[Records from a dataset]

theorem handChannel_acted (judged : u.Judged) (reaches : u.needReaches n = true) :
    (u.needOf n).Acted (u.recs[n]'n.isLt).referenced (u.units[n]'n.isLt).count (u.stateOf n) ((u.handChannel n).stateOf n) := by
  have turned := opened_turned u n
  obtain ⟨deciding, fitted, learn, reached⟩ := (needReaches_iff u n).mp reaches
  have reaches' : (u.opened n).needReaches n = true := (needReaches_iff _ n).mpr
    ⟨(kept_deciding turned.kept).trans deciding, (fitted_of_kept turned.kept n).trans fitted,
      (congrArg (fun c : Option Ch => decide (c = some n)) turned.learnChannel).trans learn, (opened_cleared u n).reached reached⟩
  have acted := applyNeed_acted (judged_of_kept turned.kept turned.eval judged) reaches'
  exact ((Need.Acted.at turned.kept turned.eval).mp acted).cleared (opened_cleared u n)

end

end Sys2Proof.Machine

namespace Sys2Proof.Machine
set_option Elab.async false

/-! ### A review from its beginning to the end of its command (R86, R93, R96) -/

section

variable {s t u v w a : State} {n : Ch} {c : ChState}

/-! #### The learn session at a review -/

/-- A chain that has no learn channel to end leaves the session, but for what R197 records in it. -/
theorem Settles.session_none {r : Prop} (h : Settles r none s t) : t.port.session.map Session.stem = s.port.session.map Session.stem := by
  induction h with
  | refl => rfl
  | turn _ _ ih =>
    obtain ⟨x, same, stem⟩ := setState_port _ _ _
    rw [same]
    exact stem.trans ih
  | @create u n x _ _ ih =>
    rw [createTravel_port_same]
    exact ih
  | ended _ _ _ _ own _ => cases own
  | marks _ _ _ ih => exact ih
  | review _ _ _ _ _ ih => exact ih
  | aside _ _ _ ih => exact ih
  | draw _ _ _ ih =>
    rw [submitDraw_port]
    exact ih

/-- No review ends this session: it is storing, or V is below its channel's Wc. -/
def State.Firm (a : State) (p : Session) : Prop := p.phase = .storing ∨ ∀ k, a.chan? p.channel = some k → a.eval.v < k.wc

theorem review_session (judged : a.Judged) (kept : v.kept = a.kept) (eval : v.eval = a.eval) {p : Session} (firm : a.Firm p)
    (session : v.port.session.map Session.stem = some p.stem) : v.review.port.session.map Session.stem = some p.stem := by
  unfold State.review
  split
  · exact session
  · rename_i cfg config
    split
    · exact session
    · rename_i reread
      have stays : ({ v with eval := v.reviewed cfg } : State) = v := by
        rw [reviewed_eq (judged_of_kept kept eval judged) config (by simpa using reread)]
      dsimp only
      rw [stays]
      have same : (if v.reviewAborts v.eval.threat = true then v.abortLearn else v) = v := by
        split
        · rename_i aborts
          obtain ⟨q, own, stem⟩ := Option.map_eq_some_iff.mp session
          obtain storing | below := firm
          · unfold State.abortLearn
            rw [own]
            exact if_pos ((Session.stem_phase stem).trans storing)
          · unfold State.reviewAborts State.learnChannel? at aborts
            rw [own, Bool.and_not_self, Bool.false_or] at aborts
            simp only [Option.map_some, Session.stem_channel stem, kept_chan kept, eval] at aborts
            split at aborts
            · cases aborts
            · rename_i k chan
              exact absurd (of_decide_eq_true aborts) (Nat.not_le.mpr (below k chan))
        · rfl
      rw [same]
      exact ((Settles.refl (r := False)).eachChannel fun m _ h => h.handChannel m).session_none.trans session

theorem settle_session (judged : a.Judged) {p : Session} (firm : a.Firm p) (k : Nat) (kept : v.kept = a.kept) (eval : v.eval = a.eval)
    (session : v.port.session.map Session.stem = some p.stem) : (State.settle k v).port.session.map Session.stem = some p.stem := by
  induction k generalizing v with
  | zero => exact session
  | succ k ih =>
    have vjudged := judged_of_kept kept eval judged
    unfold State.settle
    split
    · refine ih ((review_kept _).trans kept) ?_ (review_session judged (v := { v with reviewDue := false }) kept eval firm session)
      exact ((Settles.refl.marks false v.evalDue).reviews (r := True) (l := v.learnChannel?) trivial (fun p hp => by
        rw [State.learnChannel?, show v.port.session = some p from hp, Option.map_some])).eval_of_judged vjudged |>.trans eval
    · split
      · have chain := (Settles.refl (r := False) (l := none) (s := v)).evaluate
        exact ih (chain.kept.trans kept) ((chain.eval_of_judged vjudged).trans eval) (chain.session_none.trans session)
      · exact session

/-! #### One channel through a review -/

/-- A channel that no need reaches: HELD or FAULTED (2.8). -/
def ChState.Stuck (c : ChState) : Prop := c = .held ∨ c.isFaulted = true

theorem Turn.not_stuck {l : Option Ch} {new : ChState} (turn : Turn l u n new) (learn : l ≠ some n) : ¬ (u.stateOf n).Stuck := by
  rintro (held | faulted)
  · have bare {x : Travel} (travel : u.travel? n = some x) : False := by
      unfold State.travel? at travel
      rw [held] at travel
      cases travel
    cases turn with
    | dropLearn _ own | maintHold own => exact learn own
    | openBarred _ h | openAbove _ _ _ h | reclamp _ _ _ _ h | bandClose _ _ _ _ h | bandReference _ _ h | retarget _ _ _ _ h
    | admitted _ _ h | admitDone _ h => exact bare h
    | reduced _ reaches => exact ((needReaches_iff u n).mp reaches).2.2.2.1 held
    | lost _ reaches => exact ((needReaches_iff u n).mp reaches).2.2.2.1 held
    | yield _ h | upgrade _ _ h => cases held.symm.trans h
  · cases faulted.symm.trans turn.not_faulted

theorem Created.not_stuck {x : Travel} (created : Created u n x) : ¬ (u.stateOf n).Stuck := by
  have reaches : u.needReaches n = true := by
    cases created with
    | close _ _ h | reference h | reduce _ _ h => exact h
  obtain ⟨-, -, -, held, faulted⟩ := (needReaches_iff u n).mp reaches
  rintro (h | h)
  · exact held h
  · cases h.symm.trans (isFaulted_eq_false_iff.mpr faulted)

/-- From the first review's results in `a`, the channel has been handed its need, where it stood in `c`. -/
structure State.HandedOn (a : State) (n : Ch) (c : ChState) (v : State) : Prop where
  kept : v.kept = a.kept
  eval : v.eval = a.eval
  learn : v.learnChannel? ≠ some n
  acted : (v.stateOf n).Stuck ∨ (a.needOf n).Acted (a.recs[n]'n.isLt).referenced (a.units[n]'n.isLt).count c (v.stateOf n)

/-- What the need has made of the channel stays through all that the command still does. -/
theorem State.HandedOn.settles (judged : a.Judged) (h : a.HandedOn n c v) {r : Prop} {l : Option Ch} (own : l ≠ some n)
    (chain : Settles r l v w) : a.HandedOn n c w where
  kept := chain.kept.trans h.kept
  eval := (chain.eval_of_judged (judged_of_kept h.kept h.eval judged)).trans h.eval
  learn := by
    obtain same | none := chain.learnChannel
    · rw [same]
      exact h.learn
    · rw [State.learnChannel?, none]
      exact fun h => nomatch h
  acted := by
    have vjudged := judged_of_kept h.kept h.eval judged
    refine chain.channel vjudged
      (Q := fun d => d.Stuck ∨ (a.needOf n).Acted (a.recs[n]'n.isLt).referenced (a.units[n]'n.isLt).count c d) h.acted
      (fun u new kept eval h' turn => ?_) (fun u x kept eval h' created => ?_)
    · have at_a := Need.Acted.at (n := n) (c := c) (d := new) (kept.trans h.kept) (eval.trans h.eval)
      have acted := h'.resolve_left (turn.not_stuck own)
      exact .inr (at_a.mp (turn.acted own ((Need.Acted.at (kept.trans h.kept) (eval.trans h.eval)).mpr acted)))
    · have at_a := Need.Acted.at (n := n) (c := c) (d := .waiting x) (kept.trans h.kept) (eval.trans h.eval)
      have acted := h'.resolve_left created.not_stuck
      exact .inr (at_a.mp (created.acted ((Need.Acted.at (kept.trans h.kept) (eval.trans h.eval)).mpr acted)))

/-- The channel has not been handed its need yet: it stands in `c`. -/
structure State.Awaits (a : State) (n : Ch) (c : ChState) (v : State) : Prop where
  kept : v.kept = a.kept
  eval : v.eval = a.eval
  learn : v.learnChannel? ≠ some n
  state : v.stateOf n = c

theorem State.Awaits.turned (h : a.Awaits n c v) {m : Ch} (ne : n ≠ m) (turned : Turned m v w) : a.Awaits n c w where
  kept := turned.kept.trans h.kept
  eval := turned.eval.trans h.eval
  learn := by
    rw [turned.learnChannel]
    exact h.learn
  state := (congrArg ChanRec.state (turned.other ne)).trans h.state

theorem isLearnChannel_eq_false (learn : s.learnChannel? ≠ some n) : s.isLearnChannel n = false := decide_eq_false learn

/-- A channel that its need may reach is reached by it, or stuck. -/
theorem needReaches_or_stuck (deciding : v.deciding = true) (fitted : v.fitted n = true) (learn : v.learnChannel? ≠ some n) :
    (v.stateOf n).Stuck ∨ v.needReaches n = true := by
  by_cases stuck : (v.stateOf n).Stuck
  · exact .inl stuck
  · exact .inr ((needReaches_iff v n).mpr ⟨deciding, fitted, isLearnChannel_eq_false learn, fun h => stuck (.inl h),
      isFaulted_eq_false_iff.mp (by simpa using fun h => stuck (.inr h))⟩)

theorem State.Awaits.handed (judged : a.Judged) (deciding : a.deciding = true) (fitted : a.fitted n = true) (h : a.Awaits n c v) :
    a.HandedOn n c (v.handChannel n) := by
  have turned := handChannel_turned v n
  refine ⟨turned.kept.trans h.kept, turned.eval.trans h.eval, by rw [turned.learnChannel]; exact h.learn, ?_⟩
  obtain stuck | reaches := needReaches_or_stuck ((kept_deciding h.kept).trans deciding) ((fitted_of_kept h.kept n).trans fitted) h.learn
  · refine .inl ?_
    have same : (v.handChannel n).stateOf n = v.stateOf n := by
      refine ((Settles.refl (r := False) (l := none)).handChannel n).keeps (Q := fun d => d = v.stateOf n) rfl (fun u new _ same turn => ?_)
        (fun u x _ same created => ?_)
      · exact absurd (same ▸ stuck) (turn.not_stuck fun h => nomatch h)
      · exact absurd (same ▸ stuck) created.not_stuck
    rw [same]
    exact stuck
  · have acted := (Need.Acted.at h.kept h.eval).mp (handChannel_acted (judged_of_kept h.kept h.eval judged) reaches)
    rw [h.state] at acted
    exact .inr acted

/-- What a fold over the channels does to one of them: the others' steps before its own, its own, and the rest. -/
theorem eachChannel_through {P Q : State → Prop} {f : Ch → State → State} (n : Ch) (before : ∀ m u, n ≠ m → P u → P (f m u))
    (own : ∀ u, P u → Q (f n u)) (after : ∀ m u, Q u → Q (f m u)) (start : P s) : Q (s.eachChannel f) := by
  have first := fun m (ne : n ≠ m) u (h : P u) => before m u ne h
  show Q (f 3 (f 2 (f 1 (f 0 s))))
  match n with
  | 0 => exact after 3 _ (after 2 _ (after 1 _ (own s start)))
  | 1 => exact after 3 _ (after 2 _ (own _ (first 0 (by decide) _ start)))
  | 2 => exact after 3 _ (own _ (first 1 (by decide) _ (first 0 (by decide) _ start)))
  | 3 => exact own _ (first 2 (by decide) _ (first 1 (by decide) _ (first 0 (by decide) _ start)))

theorem dropLearn_cleared (u : State) (n : Ch) : (u.stateOf n).Cleared ((u.dropLearn n).stateOf n) := by
  unfold State.dropLearn
  split
  · exact .inl rfl
  · rename_i z travel
    split
    · rename_i learn
      exact .inr ⟨z, travel, .inr ⟨learn, stateOf_toStill u n⟩⟩
    · exact .inl rfl

theorem dropLearn_turned (u : State) (n : Ch) : Turned n u (u.dropLearn n) := by
  unfold State.dropLearn
  split
  · exact .refl
  · split
    · exact Turned.refl.toStill
    · exact .refl

/-- A channel that stops being the learn channel is held by MAINT, or handed the need in force (R52). -/
theorem State.Awaits.stopLearn (judged : a.Judged) (deciding : a.deciding = true) (fitted : a.fitted n = true) (h : a.Awaits n c v) :
    a.HandedOn n c (v.stopLearn n) := by
  have turned : Turned n v (v.stopLearn n) := Turned.refl.stopLearn
  have dropped := dropLearn_turned v n
  refine ⟨turned.kept.trans h.kept, turned.eval.trans h.eval, by rw [turned.learnChannel]; exact h.learn, ?_⟩
  unfold State.stopLearn
  dsimp only
  split
  · rename_i o e faulted
    exact .inl (.inr (by rw [faulted]; rfl))
  · split
    · exact .inl (.inl (stateOf_setState _ n _))
    · obtain stuck | reaches := needReaches_or_stuck ((kept_deciding dropped.kept).trans ((kept_deciding h.kept).trans deciding))
        ((fitted_of_kept dropped.kept n).trans ((fitted_of_kept h.kept n).trans fitted)) (by rw [dropped.learnChannel]; exact h.learn)
      · refine .inl ?_
        have same : ((v.dropLearn n).applyNeed n).stateOf n = (v.dropLearn n).stateOf n := by
          refine ((Settles.refl (r := False) (l := none)).applyNeed n).keeps (Q := fun d => d = (v.dropLearn n).stateOf n) rfl
            (fun u new _ same turn => ?_) (fun u x _ same created => ?_)
          · exact absurd (same ▸ stuck) (turn.not_stuck fun h => nomatch h)
          · exact absurd (same ▸ stuck) created.not_stuck
        rw [same]
        exact stuck
      · have acted := applyNeed_acted (judged_of_kept (dropped.kept.trans h.kept) (dropped.eval.trans h.eval) judged) reaches
        have acted := ((Need.Acted.at (dropped.kept.trans h.kept) (dropped.eval.trans h.eval)).mp acted).cleared (dropLearn_cleared v n)
        rw [h.state] at acted
        exact .inr acted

→ What you should do: Return the span of lines in the data above that opens at the line with "force (R52). -/" and closes at the line with "((kept_deciding h.kept).trans deciding))", exactly, ends included, nothing else.

→ Answer box:
/-- A channel that stops being the learn channel is held by MAINT, or handed the need in force (R52). -/
theorem State.Awaits.stopLearn (judged : a.Judged) (deciding : a.deciding = true) (fitted : a.fitted n = true) (h : a.Awaits n c v) :
    a.HandedOn n c (v.stopLearn n) := by
  have turned : Turned n v (v.stopLearn n) := Turned.refl.stopLearn
  have dropped := dropLearn_turned v n
  refine ⟨turned.kept.trans h.kept, turned.eval.trans h.eval, by rw [turned.learnChannel]; exact h.learn, ?_⟩
  unfold State.stopLearn
  dsimp only
  split
  · rename_i o e faulted
    exact .inl (.inr (by rw [faulted]; rfl))
  · split
    · exact .inl (.inl (stateOf_setState _ n _))
    · obtain stuck | reaches := needReaches_or_stuck ((kept_deciding dropped.kept).trans ((kept_deciding h.kept).trans deciding))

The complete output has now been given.